**REQUIRED WORK**
Copy out, exactly, the first line of the entries below and every line after it through the one containing "rw [attemptUrgent, hlist]".

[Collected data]
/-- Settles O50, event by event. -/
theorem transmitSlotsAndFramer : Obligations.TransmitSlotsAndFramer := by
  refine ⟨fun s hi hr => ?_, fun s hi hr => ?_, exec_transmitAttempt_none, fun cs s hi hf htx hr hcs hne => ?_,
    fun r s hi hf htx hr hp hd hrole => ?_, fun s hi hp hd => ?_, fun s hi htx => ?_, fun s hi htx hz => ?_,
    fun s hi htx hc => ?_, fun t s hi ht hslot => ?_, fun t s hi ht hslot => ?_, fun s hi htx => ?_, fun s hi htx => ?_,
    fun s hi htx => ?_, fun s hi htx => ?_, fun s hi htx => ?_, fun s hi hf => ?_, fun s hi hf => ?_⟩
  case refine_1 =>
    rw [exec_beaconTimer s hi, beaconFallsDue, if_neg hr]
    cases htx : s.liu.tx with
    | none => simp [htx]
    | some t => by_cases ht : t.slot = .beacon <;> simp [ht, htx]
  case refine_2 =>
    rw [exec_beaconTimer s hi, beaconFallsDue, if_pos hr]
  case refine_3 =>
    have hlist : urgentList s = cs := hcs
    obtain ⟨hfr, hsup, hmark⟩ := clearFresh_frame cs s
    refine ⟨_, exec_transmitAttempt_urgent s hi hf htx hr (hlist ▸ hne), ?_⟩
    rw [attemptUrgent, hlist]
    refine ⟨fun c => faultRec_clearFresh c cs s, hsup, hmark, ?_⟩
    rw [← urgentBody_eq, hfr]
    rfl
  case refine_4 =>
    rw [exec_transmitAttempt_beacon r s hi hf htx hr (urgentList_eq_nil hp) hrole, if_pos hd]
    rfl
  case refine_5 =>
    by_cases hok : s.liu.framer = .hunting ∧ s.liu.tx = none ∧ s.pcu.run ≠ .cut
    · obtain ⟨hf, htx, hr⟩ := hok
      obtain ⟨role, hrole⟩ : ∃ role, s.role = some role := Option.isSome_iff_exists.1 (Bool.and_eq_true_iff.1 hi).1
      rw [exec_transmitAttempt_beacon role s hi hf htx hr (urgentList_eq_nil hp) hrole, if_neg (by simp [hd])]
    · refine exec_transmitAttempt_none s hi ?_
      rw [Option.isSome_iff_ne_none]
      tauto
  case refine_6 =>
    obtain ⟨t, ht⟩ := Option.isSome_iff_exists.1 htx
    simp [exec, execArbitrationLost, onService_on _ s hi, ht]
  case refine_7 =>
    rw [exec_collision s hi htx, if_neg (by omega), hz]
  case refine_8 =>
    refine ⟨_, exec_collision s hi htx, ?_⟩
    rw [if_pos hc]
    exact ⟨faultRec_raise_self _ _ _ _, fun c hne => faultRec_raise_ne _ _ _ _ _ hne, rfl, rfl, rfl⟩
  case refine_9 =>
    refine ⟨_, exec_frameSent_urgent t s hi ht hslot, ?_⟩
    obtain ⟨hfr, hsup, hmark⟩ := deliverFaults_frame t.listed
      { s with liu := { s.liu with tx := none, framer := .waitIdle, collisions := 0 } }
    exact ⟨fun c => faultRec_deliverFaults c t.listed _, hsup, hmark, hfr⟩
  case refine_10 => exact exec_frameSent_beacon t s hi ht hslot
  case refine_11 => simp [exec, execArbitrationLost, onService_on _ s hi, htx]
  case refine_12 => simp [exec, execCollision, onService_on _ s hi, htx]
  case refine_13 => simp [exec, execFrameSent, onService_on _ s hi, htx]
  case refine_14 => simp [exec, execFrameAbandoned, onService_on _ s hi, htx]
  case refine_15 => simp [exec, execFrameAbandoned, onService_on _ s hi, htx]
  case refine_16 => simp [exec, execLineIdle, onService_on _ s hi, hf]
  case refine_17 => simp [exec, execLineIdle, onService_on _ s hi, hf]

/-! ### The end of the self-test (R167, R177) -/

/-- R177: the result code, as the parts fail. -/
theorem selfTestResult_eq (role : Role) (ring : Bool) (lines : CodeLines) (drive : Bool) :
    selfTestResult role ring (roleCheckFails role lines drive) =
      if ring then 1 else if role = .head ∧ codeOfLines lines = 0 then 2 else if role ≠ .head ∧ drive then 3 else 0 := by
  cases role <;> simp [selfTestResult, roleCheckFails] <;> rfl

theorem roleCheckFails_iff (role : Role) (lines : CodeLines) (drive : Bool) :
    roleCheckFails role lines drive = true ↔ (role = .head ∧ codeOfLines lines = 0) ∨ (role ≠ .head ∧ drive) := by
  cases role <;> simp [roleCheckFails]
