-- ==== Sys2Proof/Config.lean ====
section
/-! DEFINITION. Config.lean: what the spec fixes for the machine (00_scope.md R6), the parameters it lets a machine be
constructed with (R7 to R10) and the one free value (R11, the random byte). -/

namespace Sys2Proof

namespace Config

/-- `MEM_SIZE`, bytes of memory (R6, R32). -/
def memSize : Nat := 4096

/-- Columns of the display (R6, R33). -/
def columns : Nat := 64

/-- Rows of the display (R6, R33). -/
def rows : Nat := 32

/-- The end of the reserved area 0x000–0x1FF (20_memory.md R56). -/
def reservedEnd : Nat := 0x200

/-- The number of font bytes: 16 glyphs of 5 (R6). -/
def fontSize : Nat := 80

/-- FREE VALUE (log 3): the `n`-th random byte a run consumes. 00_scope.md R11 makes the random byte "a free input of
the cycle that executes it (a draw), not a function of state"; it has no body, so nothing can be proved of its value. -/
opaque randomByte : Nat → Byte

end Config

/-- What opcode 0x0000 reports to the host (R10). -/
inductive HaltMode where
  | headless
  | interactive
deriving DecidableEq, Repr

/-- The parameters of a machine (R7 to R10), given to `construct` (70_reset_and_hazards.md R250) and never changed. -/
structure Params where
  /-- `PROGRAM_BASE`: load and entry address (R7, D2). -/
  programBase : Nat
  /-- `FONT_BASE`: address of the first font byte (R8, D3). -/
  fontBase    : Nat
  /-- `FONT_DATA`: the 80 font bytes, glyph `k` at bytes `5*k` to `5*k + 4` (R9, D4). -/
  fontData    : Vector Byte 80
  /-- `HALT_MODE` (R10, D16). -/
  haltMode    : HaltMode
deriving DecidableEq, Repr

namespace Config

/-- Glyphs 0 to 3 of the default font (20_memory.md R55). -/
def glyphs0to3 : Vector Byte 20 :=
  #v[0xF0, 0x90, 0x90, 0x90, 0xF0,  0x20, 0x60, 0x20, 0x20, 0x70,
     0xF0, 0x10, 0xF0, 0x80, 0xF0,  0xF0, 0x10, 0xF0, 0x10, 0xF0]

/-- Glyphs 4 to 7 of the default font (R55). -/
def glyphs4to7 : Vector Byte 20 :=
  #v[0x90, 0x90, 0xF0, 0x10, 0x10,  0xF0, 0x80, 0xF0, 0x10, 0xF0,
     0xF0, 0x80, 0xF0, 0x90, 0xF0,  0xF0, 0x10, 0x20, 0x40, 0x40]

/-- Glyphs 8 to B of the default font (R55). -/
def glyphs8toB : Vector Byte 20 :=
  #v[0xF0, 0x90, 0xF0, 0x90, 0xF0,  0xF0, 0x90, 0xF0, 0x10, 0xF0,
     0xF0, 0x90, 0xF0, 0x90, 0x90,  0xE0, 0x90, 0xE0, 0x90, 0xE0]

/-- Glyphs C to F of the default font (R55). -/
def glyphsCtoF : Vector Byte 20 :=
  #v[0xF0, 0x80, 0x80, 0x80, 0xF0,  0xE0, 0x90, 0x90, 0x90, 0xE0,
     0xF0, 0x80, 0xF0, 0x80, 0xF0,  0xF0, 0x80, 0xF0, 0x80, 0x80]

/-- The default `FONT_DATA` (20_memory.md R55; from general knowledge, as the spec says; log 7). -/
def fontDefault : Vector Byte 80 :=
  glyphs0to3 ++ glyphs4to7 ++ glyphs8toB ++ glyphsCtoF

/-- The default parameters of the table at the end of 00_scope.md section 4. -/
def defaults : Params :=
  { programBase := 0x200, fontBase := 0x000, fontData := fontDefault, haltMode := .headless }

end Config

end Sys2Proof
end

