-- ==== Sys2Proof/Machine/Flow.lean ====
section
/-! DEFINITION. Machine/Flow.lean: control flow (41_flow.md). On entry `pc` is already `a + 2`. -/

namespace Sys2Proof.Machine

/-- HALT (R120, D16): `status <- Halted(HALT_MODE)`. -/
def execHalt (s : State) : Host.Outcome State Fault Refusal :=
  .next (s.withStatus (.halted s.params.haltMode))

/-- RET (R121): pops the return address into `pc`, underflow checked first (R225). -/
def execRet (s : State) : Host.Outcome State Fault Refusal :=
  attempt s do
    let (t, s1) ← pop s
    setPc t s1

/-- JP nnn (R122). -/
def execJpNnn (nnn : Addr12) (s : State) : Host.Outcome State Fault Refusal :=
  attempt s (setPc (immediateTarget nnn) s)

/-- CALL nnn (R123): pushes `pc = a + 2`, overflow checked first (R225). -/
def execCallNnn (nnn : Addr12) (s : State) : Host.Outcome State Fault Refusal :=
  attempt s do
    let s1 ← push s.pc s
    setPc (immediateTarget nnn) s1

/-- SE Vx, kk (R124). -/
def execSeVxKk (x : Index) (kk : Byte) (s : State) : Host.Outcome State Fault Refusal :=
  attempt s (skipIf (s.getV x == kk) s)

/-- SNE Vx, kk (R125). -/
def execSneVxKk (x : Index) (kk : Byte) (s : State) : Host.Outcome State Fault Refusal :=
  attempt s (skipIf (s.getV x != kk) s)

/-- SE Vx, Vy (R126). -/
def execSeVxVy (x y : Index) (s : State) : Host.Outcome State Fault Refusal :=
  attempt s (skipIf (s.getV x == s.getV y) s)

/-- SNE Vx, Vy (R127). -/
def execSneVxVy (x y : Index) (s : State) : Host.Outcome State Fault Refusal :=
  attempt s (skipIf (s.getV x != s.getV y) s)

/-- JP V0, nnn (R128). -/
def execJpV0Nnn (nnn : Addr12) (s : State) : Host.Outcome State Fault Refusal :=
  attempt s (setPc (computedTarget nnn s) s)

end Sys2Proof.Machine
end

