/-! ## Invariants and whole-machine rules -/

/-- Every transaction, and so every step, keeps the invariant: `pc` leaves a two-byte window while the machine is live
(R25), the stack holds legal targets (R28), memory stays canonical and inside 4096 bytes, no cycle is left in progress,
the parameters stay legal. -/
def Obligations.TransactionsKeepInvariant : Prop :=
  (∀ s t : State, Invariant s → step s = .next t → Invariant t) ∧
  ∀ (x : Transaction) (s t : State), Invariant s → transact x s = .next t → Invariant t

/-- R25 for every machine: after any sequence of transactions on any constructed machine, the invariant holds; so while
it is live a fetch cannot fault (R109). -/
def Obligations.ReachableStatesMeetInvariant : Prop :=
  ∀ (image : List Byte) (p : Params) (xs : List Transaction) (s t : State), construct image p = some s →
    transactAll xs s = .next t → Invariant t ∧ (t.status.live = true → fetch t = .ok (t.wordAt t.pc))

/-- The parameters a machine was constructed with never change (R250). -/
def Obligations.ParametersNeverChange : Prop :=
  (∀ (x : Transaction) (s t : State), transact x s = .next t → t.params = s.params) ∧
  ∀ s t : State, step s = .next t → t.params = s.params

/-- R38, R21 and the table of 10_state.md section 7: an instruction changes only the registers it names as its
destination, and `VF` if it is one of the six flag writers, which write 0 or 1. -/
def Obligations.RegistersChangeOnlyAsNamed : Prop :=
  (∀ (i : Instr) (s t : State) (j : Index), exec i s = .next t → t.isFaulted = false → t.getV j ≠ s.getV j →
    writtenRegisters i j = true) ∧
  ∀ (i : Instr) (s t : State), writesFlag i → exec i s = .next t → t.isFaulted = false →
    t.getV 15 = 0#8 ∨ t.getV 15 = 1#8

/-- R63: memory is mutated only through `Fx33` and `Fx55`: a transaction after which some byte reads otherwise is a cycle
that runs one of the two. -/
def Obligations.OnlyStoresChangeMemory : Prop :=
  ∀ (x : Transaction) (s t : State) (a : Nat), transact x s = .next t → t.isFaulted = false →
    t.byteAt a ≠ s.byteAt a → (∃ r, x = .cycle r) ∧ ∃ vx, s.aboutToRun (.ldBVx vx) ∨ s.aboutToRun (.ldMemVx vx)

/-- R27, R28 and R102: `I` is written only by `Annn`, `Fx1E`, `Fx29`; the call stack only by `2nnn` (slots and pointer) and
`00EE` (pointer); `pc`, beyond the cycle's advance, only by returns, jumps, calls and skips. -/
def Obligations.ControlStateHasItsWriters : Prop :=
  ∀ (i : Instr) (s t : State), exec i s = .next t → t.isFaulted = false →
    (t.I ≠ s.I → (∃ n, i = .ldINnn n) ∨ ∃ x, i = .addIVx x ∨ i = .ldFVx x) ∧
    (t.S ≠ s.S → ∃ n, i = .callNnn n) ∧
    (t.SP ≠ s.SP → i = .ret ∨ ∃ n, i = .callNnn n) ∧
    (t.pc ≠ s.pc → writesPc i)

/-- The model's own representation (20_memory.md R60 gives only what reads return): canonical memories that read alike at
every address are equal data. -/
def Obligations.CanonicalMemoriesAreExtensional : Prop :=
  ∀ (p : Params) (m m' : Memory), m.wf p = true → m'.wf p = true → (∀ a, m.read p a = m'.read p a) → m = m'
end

**RESPONSE TO THE TASK**
/-- Settles O50, event by event. -/
theorem transmitSlotsAndFramer : Obligations.TransmitSlotsAndFramer := by
  refine ⟨fun s hi hr => ?_, fun s hi hr => ?_, exec_transmitAttempt_none, fun cs s hi hf htx hr hcs hne => ?_,
    fun r s hi hf htx hr hp hd hrole => ?_, fun s hi hp hd => ?_, fun s hi htx => ?_, fun s hi htx hz => ?_,
    fun s hi htx hc => ?_, fun t s hi ht hslot => ?_, fun t s hi ht hslot => ?_, fun s hi htx => ?_, fun s hi htx => ?_,
    fun s hi htx => ?_, fun s hi htx => ?_, fun s hi htx => ?_, fun s hi hf => ?_, fun s hi hf => ?_⟩
  case refine_1 =>
    rw [exec_beaconTimer s hi, beaconFallsDue, if_neg hr]
    cases htx : s.liu.tx with
    | none => simp [htx]
    | some t => by_cases ht : t.slot = .beacon <;> simp [ht, htx]
  case refine_2 =>
    rw [exec_beaconTimer s hi, beaconFallsDue, if_pos hr]
  case refine_3 =>
    have hlist : urgentList s = cs := hcs
    obtain ⟨hfr, hsup, hmark⟩ := clearFresh_frame cs s
    refine ⟨_, exec_transmitAttempt_urgent s hi hf htx hr (hlist ▸ hne), ?_⟩
    rw [attemptUrgent, hlist]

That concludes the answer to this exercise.